→ STUDY MATERIAL:
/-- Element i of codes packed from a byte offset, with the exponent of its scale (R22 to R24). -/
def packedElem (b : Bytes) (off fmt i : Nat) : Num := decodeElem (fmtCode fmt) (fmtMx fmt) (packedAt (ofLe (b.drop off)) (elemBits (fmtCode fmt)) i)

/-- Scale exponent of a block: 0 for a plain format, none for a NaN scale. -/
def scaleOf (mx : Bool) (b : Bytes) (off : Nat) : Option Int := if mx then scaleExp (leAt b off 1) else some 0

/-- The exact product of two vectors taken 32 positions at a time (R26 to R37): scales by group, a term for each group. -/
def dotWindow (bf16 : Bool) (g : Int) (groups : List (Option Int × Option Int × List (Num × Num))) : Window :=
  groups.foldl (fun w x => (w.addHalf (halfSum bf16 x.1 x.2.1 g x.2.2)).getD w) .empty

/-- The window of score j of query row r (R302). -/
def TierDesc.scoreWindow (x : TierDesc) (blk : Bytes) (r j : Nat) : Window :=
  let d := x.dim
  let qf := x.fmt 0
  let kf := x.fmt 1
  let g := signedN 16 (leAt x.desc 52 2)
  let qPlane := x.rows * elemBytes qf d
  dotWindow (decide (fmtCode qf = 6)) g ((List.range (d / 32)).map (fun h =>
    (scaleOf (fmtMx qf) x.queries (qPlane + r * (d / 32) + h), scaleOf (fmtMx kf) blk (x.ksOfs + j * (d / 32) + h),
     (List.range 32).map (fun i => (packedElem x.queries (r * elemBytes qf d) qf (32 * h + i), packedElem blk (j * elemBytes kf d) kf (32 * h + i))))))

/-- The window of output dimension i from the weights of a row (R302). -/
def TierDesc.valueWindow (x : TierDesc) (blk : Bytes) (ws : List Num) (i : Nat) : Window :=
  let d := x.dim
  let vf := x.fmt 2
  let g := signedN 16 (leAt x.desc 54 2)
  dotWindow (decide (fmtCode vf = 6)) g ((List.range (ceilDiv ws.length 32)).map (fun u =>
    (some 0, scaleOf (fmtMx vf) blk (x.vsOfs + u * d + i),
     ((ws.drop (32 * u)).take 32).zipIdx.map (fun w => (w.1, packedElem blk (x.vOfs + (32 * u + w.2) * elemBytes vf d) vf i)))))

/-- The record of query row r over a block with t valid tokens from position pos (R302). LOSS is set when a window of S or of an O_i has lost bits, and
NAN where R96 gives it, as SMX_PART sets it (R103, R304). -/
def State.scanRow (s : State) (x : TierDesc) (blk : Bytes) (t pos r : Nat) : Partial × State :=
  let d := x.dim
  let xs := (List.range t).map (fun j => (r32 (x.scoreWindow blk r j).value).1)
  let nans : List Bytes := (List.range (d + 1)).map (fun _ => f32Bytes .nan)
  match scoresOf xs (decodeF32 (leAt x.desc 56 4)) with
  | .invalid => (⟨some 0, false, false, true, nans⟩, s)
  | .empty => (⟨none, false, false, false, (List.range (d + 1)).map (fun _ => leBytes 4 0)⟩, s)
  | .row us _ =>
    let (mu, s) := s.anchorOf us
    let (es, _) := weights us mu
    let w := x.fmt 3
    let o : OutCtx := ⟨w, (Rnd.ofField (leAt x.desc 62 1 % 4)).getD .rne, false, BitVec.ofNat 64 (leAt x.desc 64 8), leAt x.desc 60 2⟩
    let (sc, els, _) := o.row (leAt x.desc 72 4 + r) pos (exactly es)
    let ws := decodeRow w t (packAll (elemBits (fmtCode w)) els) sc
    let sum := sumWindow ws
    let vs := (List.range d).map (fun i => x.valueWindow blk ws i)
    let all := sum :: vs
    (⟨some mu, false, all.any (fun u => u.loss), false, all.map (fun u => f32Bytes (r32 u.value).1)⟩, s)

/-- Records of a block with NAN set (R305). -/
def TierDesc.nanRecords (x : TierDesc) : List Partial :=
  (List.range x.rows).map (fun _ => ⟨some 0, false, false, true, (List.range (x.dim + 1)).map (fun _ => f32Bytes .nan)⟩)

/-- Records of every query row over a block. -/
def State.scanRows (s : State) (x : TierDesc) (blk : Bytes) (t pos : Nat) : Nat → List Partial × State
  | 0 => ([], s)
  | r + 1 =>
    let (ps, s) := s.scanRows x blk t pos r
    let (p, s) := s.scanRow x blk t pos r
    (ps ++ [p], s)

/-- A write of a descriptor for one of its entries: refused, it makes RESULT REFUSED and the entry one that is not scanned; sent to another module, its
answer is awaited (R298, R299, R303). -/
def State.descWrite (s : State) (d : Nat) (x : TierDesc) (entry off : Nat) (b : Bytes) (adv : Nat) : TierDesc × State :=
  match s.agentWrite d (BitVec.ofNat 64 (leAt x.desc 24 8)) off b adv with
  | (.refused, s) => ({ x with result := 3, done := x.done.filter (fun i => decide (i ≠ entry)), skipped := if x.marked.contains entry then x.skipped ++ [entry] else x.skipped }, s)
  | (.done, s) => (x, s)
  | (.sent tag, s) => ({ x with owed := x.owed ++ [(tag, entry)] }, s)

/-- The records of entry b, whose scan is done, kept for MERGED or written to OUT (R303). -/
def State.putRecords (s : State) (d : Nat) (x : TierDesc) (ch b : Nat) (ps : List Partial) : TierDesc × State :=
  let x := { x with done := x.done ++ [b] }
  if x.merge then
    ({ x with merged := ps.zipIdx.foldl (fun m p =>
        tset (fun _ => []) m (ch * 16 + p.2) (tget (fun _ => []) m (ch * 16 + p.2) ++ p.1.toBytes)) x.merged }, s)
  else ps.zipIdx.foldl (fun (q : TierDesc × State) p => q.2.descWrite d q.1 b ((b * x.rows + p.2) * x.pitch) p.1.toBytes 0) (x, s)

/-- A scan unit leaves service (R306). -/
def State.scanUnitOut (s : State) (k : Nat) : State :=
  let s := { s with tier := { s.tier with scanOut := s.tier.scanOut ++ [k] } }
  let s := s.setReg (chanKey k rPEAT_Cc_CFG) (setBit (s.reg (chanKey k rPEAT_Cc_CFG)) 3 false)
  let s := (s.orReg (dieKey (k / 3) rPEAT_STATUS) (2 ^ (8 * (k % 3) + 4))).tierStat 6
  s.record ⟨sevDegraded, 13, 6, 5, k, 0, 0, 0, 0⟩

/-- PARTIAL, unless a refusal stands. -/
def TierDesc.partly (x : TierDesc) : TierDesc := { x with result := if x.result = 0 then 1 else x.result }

→ EXERCISE REQUIREMENTS:
Take the line above containing "set (R305). -/", the line containing "OUT (R303). -/", and all lines in between, and copy them exactly without anything else.

→ COMPLETED EXERCISE:
/-- Records of a block with NAN set (R305). -/
def TierDesc.nanRecords (x : TierDesc) : List Partial :=
  (List.range x.rows).map (fun _ => ⟨some 0, false, false, true, (List.range (x.dim + 1)).map (fun _ => f32Bytes .nan)⟩)

/-- Records of every query row over a block. -/
def State.scanRows (s : State) (x : TierDesc) (blk : Bytes) (t pos : Nat) : Nat → List Partial × State
  | 0 => ([], s)
  | r + 1 =>
    let (ps, s) := s.scanRows x blk t pos r
    let (p, s) := s.scanRow x blk t pos r
    (ps ++ [p], s)

/-- A write of a descriptor for one of its entries: refused, it makes RESULT REFUSED and the entry one that is not scanned; sent to another module, its
answer is awaited (R298, R299, R303). -/
def State.descWrite (s : State) (d : Nat) (x : TierDesc) (entry off : Nat) (b : Bytes) (adv : Nat) : TierDesc × State :=
  match s.agentWrite d (BitVec.ofNat 64 (leAt x.desc 24 8)) off b adv with
  | (.refused, s) => ({ x with result := 3, done := x.done.filter (fun i => decide (i ≠ entry)), skipped := if x.marked.contains entry then x.skipped ++ [entry] else x.skipped }, s)
  | (.done, s) => (x, s)
  | (.sent tag, s) => ({ x with owed := x.owed ++ [(tag, entry)] }, s)

/-- The records of entry b, whose scan is done, kept for MERGED or written to OUT (R303). -/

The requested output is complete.